→ **Exercise description**: Tally the lines in the listing below that contain "each" and report the tally alone.

→ **Information given**:
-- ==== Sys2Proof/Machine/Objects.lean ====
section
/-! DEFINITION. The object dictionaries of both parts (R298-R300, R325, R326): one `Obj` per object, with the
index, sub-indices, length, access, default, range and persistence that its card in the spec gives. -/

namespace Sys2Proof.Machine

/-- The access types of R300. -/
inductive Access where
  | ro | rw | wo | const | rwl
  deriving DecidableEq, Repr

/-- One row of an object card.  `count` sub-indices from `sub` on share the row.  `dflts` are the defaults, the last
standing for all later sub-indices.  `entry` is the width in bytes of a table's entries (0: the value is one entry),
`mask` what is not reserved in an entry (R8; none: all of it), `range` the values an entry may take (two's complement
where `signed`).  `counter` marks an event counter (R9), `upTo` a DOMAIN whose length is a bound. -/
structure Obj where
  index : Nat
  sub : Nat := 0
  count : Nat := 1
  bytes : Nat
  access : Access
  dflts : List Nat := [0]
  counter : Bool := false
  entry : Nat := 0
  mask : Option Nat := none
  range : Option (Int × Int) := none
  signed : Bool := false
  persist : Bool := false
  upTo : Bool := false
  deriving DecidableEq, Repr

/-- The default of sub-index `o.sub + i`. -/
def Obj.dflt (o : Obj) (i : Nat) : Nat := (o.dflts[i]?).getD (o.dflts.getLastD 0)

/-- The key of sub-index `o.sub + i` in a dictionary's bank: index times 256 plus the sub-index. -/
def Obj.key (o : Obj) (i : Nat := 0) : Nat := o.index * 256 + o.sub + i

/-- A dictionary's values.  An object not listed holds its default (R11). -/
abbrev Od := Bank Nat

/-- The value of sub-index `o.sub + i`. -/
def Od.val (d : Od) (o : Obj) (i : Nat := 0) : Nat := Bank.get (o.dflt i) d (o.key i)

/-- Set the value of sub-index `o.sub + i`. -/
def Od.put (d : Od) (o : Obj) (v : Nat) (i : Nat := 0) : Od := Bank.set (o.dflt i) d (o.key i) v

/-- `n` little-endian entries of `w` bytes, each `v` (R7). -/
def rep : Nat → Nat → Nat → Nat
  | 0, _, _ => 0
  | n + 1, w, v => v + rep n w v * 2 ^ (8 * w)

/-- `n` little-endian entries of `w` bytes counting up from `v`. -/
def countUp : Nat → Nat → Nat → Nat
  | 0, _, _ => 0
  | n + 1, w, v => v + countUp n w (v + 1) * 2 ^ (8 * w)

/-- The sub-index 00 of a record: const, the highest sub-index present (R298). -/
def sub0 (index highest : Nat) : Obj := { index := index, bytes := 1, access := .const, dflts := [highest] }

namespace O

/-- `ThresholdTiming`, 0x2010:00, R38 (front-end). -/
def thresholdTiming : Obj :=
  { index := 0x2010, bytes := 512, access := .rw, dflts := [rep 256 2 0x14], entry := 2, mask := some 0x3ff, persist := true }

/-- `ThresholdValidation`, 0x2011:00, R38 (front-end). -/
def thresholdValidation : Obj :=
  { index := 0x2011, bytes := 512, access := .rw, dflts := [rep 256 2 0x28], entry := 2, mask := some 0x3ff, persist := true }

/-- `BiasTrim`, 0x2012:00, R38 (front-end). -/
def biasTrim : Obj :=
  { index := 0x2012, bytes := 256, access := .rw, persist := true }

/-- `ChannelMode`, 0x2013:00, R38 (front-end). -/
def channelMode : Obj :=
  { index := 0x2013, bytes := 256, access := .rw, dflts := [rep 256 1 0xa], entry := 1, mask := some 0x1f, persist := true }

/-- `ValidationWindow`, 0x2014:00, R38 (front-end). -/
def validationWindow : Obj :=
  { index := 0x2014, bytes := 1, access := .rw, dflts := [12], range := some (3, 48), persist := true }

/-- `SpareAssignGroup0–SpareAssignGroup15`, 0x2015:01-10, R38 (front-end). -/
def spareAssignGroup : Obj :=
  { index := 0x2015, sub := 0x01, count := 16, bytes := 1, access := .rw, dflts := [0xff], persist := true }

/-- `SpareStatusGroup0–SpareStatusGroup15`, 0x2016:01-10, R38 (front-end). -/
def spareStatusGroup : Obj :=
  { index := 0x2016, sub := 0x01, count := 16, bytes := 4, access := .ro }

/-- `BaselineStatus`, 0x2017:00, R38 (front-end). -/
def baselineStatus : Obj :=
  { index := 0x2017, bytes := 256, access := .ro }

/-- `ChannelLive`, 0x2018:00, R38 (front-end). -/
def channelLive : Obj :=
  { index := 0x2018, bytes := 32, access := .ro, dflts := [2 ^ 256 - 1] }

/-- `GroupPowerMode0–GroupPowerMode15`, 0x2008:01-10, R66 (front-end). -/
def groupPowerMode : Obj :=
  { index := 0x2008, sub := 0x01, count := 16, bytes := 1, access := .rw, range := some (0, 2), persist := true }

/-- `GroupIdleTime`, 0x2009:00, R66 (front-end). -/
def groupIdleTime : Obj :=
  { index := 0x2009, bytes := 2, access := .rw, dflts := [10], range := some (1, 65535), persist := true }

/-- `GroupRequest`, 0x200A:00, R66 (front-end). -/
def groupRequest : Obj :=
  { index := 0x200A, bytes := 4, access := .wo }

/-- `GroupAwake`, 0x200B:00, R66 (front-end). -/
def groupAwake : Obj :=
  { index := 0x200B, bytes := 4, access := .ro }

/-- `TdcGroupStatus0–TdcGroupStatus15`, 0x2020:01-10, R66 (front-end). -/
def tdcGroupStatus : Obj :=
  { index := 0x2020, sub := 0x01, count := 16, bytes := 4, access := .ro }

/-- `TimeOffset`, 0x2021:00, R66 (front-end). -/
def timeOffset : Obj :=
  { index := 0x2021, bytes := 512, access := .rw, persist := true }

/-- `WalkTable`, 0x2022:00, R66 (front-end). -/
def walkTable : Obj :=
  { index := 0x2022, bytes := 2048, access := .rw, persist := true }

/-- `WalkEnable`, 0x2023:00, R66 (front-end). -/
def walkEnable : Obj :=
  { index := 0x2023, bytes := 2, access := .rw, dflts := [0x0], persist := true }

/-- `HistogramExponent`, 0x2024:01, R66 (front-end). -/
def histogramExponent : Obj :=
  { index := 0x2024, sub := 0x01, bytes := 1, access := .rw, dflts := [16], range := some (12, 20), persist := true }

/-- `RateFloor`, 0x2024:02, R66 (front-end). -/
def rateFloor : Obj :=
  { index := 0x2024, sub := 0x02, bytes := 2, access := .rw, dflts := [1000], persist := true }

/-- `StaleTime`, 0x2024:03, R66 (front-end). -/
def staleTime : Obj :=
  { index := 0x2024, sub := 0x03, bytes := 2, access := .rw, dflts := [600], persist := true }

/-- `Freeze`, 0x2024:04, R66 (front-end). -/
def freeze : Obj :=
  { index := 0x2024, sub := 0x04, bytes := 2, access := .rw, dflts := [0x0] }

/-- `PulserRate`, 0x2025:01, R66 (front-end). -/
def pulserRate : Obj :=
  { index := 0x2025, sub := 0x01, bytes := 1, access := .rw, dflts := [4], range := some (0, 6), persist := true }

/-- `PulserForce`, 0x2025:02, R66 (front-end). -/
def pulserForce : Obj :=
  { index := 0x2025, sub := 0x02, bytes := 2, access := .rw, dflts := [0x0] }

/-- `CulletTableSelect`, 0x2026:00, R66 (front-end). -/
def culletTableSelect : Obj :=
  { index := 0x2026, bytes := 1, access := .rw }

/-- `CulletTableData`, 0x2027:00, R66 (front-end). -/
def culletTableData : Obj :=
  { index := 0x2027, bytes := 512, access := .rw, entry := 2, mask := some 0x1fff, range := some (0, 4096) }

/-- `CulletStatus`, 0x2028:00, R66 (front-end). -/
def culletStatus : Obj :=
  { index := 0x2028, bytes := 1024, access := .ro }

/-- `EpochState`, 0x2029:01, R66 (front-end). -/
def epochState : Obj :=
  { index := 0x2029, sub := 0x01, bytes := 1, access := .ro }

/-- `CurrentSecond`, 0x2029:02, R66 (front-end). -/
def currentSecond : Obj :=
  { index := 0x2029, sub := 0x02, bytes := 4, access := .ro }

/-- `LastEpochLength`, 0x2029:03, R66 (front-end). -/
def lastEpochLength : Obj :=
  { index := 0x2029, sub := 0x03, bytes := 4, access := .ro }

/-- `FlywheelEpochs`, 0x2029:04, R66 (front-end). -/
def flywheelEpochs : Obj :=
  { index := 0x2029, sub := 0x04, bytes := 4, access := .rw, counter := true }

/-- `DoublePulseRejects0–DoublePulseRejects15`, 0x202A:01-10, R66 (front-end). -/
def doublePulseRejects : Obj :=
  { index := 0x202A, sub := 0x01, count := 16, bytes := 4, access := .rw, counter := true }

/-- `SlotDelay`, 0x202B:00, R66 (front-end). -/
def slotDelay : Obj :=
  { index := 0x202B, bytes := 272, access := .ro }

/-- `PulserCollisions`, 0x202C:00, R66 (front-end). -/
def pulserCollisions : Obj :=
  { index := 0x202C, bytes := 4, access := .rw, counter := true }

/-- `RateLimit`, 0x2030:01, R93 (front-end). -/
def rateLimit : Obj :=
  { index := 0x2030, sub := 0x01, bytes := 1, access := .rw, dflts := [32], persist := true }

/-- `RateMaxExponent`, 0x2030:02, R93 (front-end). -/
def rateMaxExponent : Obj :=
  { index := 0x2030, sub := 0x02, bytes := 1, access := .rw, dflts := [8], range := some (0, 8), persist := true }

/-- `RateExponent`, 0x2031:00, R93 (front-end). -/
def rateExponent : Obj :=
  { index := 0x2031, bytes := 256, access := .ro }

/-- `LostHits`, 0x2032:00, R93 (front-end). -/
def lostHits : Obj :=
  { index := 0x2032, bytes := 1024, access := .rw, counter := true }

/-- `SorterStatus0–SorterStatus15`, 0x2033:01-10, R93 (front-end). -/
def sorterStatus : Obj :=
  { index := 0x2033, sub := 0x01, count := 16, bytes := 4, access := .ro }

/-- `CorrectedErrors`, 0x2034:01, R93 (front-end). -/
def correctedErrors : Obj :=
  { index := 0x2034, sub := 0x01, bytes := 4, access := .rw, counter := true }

...

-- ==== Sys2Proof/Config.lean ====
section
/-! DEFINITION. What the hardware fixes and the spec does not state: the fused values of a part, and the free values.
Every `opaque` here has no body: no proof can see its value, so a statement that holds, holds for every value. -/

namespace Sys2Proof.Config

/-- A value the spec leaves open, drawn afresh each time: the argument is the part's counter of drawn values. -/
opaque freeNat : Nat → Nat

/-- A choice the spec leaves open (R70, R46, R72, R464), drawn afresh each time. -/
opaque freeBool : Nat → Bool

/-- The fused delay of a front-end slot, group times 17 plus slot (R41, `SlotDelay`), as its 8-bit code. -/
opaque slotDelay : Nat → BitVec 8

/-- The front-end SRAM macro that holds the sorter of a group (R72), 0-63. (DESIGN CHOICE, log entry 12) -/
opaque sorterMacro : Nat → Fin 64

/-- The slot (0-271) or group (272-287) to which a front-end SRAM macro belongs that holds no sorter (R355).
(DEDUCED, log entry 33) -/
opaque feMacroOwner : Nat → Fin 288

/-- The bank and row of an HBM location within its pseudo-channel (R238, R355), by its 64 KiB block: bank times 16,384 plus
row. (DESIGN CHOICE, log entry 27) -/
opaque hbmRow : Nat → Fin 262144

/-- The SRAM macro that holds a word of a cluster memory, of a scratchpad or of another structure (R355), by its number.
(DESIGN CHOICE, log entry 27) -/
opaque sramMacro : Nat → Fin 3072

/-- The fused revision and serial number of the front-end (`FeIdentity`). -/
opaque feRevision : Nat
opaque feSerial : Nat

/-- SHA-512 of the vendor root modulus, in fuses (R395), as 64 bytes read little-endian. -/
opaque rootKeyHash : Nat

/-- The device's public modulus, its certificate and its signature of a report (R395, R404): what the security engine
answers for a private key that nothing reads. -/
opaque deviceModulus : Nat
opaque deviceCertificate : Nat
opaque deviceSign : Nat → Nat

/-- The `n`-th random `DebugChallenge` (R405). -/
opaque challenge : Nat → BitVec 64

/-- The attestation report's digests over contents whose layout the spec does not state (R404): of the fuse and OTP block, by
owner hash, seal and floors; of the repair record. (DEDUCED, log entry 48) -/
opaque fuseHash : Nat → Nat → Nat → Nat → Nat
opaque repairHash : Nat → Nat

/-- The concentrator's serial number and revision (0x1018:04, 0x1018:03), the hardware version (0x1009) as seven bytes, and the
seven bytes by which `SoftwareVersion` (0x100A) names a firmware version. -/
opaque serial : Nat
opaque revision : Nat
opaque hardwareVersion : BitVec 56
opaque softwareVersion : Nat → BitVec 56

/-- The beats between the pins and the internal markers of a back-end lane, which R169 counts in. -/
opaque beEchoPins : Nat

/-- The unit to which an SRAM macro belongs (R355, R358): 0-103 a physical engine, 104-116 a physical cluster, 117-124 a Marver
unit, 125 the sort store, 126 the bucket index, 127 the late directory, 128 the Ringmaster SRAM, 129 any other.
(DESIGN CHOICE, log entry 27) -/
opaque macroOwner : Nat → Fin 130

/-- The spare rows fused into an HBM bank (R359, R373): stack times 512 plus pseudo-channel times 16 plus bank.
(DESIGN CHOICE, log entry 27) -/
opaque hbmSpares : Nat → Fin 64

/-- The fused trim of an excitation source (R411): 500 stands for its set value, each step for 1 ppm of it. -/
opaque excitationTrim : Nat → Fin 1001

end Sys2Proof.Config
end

→ **Exercise response**: 4